Erickson, 35, hopes to return by September in what will be the final season of a five-year contract. The 12-year veteran plans to have Dr. Lewis Yocum perform the operation to repair a torn labrum late next week.


"It's important to fix it as soon as possible," Erickson said Friday.


Erickson missed the entire 2001 season after elbow ligament surgery in August 2000. He returned last year as the Orioles' opening day starter, but went 5-12 with a 5.55 ERA and did not pitch after Aug. 31.


Erickson began to feel pain in his shoulder toward the end of the season, and an MRI during the winter revealed the labrum tear. Erickson opted to rehabilitate the shoulder instead of having surgery.



The pitcher said he felt fine early in camp, but the shoulder worsened as time went on.

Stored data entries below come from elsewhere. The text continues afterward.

-- ==== Sys2Proof/Machine/Turns.lean ====
section
/-!
DEFINITION. What islands and wash lanes share (Chapter 4, R80, R82-R85): returned turns and timeout requeues, the end of a wash step,
a point's entry into FREE, FROZEN, CLOSED or DOWN, selection, calls, their withdrawal, timeout and takeover, the taking of a
bus, closing, opening and station loss.
-/
namespace Sys2Proof.Machine

/-! ### The end of a wash step, returned turns -/

/-- Passes a wash entry asked for. -/
def TurnRequest.passes : TurnRequest → Nat
  | .wash _ n => n
  | .fuel _ => 0

/-- The request is a wash request. -/
def TurnRequest.isWash : TurnRequest → Bool
  | .wash _ _ => true
  | .fuel _ => false

/-- A wash step ends with residue `r` (R85, steps 1 to 3): residue recorded, entry freed, TURN_DONE. -/
def Yard.endWashStep (e : Env) (f r : Nat) (place : Option Place) (y : Yard) : Yard :=
  match y.turn? f with
  | none => y
  | some t =>
    let y1 := y.setBus f (fun b => { b with residue := r, washWanted := if r = 0 then false else b.washWanted })
    (y1.freeTurn f).post e .turnDone f place r (t.request.passes - r)

/-- A wash step ended with the signal "service complete" (R85 step 4). -/
def Yard.completeWash (e : Env) (f r : Nat) (place : Option Place) (y : Yard) : Yard :=
  (y.endWashStep e f r place).serviceComplete e f

/-- A wash step ended with the signal "frost end" (R85 step 4). -/
def Yard.frostWash (e : Env) (f r : Nat) (place : Option Place) (y : Yard) : Yard :=
  (y.endWashStep e f r place).frostEnd e f

/-- A returned turn at a point (R58): WAITING in its place, plan wait TURN, a selection event. A wash turn returned while the
frost flag is on is ended by frost instead (R85). -/
def Yard.returnTurn (e : Env) (p : PointId) (f : Nat) (y : Yard) : Yard :=
  match y.turn? f, y.point? p with
  | some t, some q =>
    if t.request.isWash && y.frost then
      let r := if t.status = .serving p then q.passesLeft else t.request.passes
      y.frostWash e f r (some (.point p))
    else ((y.setTurn f (fun t => { t with status := .waiting })).turnReturned f).raise
  | _, _ => y

/-- A timeout requeue (R58): the tail of FUEL-ORDINARY or WASH, enqueue time the clock, skip count kept, plan wait TURN. -/
def Yard.requeueTurn (e : Env) (f : Nat) (y : Yard) : Yard :=
  match y.turn? f with
  | none => y
  | some t =>
    let code := if t.request.isWash then 3 else 2
    (((y.freeTurn f).joinQueue code { t with time := e.clock, status := .waiting }).turnReturned f).raise

/-- The bus holds its entry in SERVING at the point (R70 step 4, R86). -/
def Yard.servingAt (y : Yard) (p : PointId) (f : Nat) : Bool :=
  (match y.turn? f with
   | some t => t.status == .serving p
   | none => false) && y.waitIn f [.serving]

/-! ### States of a point -/

/-- What leaves a point's record as it enters FREE, FROZEN, CLOSED or DOWN: bus, timers, program, passes left and retries
(R65, R71, R84). -/
def Point.vacated (q : Point) : Point :=
  { q with bus := none, callTimer := none, recoveryTimer := none, program := none, passesLeft := 0, retries := 0 }

/-- The record CLOSED by the host; the deferred command is discarded (R61, R74). -/
def Point.closedByHost (q : Point) : Point :=
  { q.vacated with state := .closed, closePending := false, downCause := some .host, deferred := none }

/-- The record of a point sent "to FREE": CLOSED if close pending, FROZEN for a wash lane in frost, or else FREE with a
selection event at itself (R71, R73, R80). -/
def Point.freed (frost : Bool) (q : Point) : Point :=
  if q.closePending then q.closedByHost
  else if q.id.isWash && frost then { q.vacated with state := .frozen, downCause := none }
  else { q.vacated with state := .free, downCause := none, selection := true }

/-- A point's record changes in a way that may stop it naming a bus, which raises a selection event (R60). -/
def Yard.vacatePoint (p : PointId) (g : Point → Point) (y : Yard) : Yard :=
  match y.point? p with
  | none => y
  | some q => if q.bus.isSome then (y.setPoint p g).raise else y.setPoint p g

/-- The point goes to FREE (R80 applies). -/
def Yard.freePoint (p : PointId) (y : Yard) : Yard := y.vacatePoint p (Point.freed y.frost)

/-- The point goes to CLOSED, down cause HOST. -/
def Yard.closePoint (p : PointId) (y : Yard) : Yard := y.vacatePoint p Point.closedByHost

"It's just weakening by the day," he said. "It's not tremendously painful right now, but I can tell it's not going to get better or be a non-factor."


Erickson was one of four pitchers vying for the final two spots in the Orioles' starting rotation.


"We've had lots of questions about what we were going to do with all our starting pitching," Orioles vice president Jim Beattie said. "But in the back of our mind, this was an eventuality we were trying to prepare for...because it wasn't clear-cut that the rehab was going to strengthen the shoulder."


Beattie said the Orioles won't rush to get another starting pitcher, but would listen to offers.


"I'll keep trying to add if we can," he said. "Starting pitching and whatever offensive help are things we will continue to take a look at through spring training."


With the exception of the strike-shortened 1994 season, Erickson pitched in at least 200 innings in every season from 1991 to 1999. But injuries have played a major role in cutting back his workload ever since; he started the 2000 season on the disabled list after surgery in March to remove bone chips from his elbow, then had his season cut short by the ligament-replacement surgery.


"It's very strange to all of a sudden have all these things kind of go at one time, but who's to say if one thing didn't lead to another?" he said. "Last year I figured I wasn't throwing with the velocity I thought I could, so I tried to lift more to get stronger and throw harder. That's probably what caused the tear in the shoulder."


Erickson, who pitched a no-hitter with the Minnesota Twins in 1994, hoped to return to the form that enabled him to reel off five straight winning seasons since his arrival in Baltimore in 1995.


Instead, he's left pondering a career that has taken a decided turn for the worse.


"I'm seriously irritated. This is the last thing I wanted," he said. "I kind of wasted the last three years, as it is. This is something I've been doing my whole life since I was 5, 6 years old. The last thing I want to do is sit here and not be able to it."


His return this season is dependent upon the extent of damage to the labrum.


"Those things are kind of related to how much work has to be done when the surgeon gets in there, and what he finds," Orioles trainer Richie Bancells said. "But a return by September is not an unreasonable goal."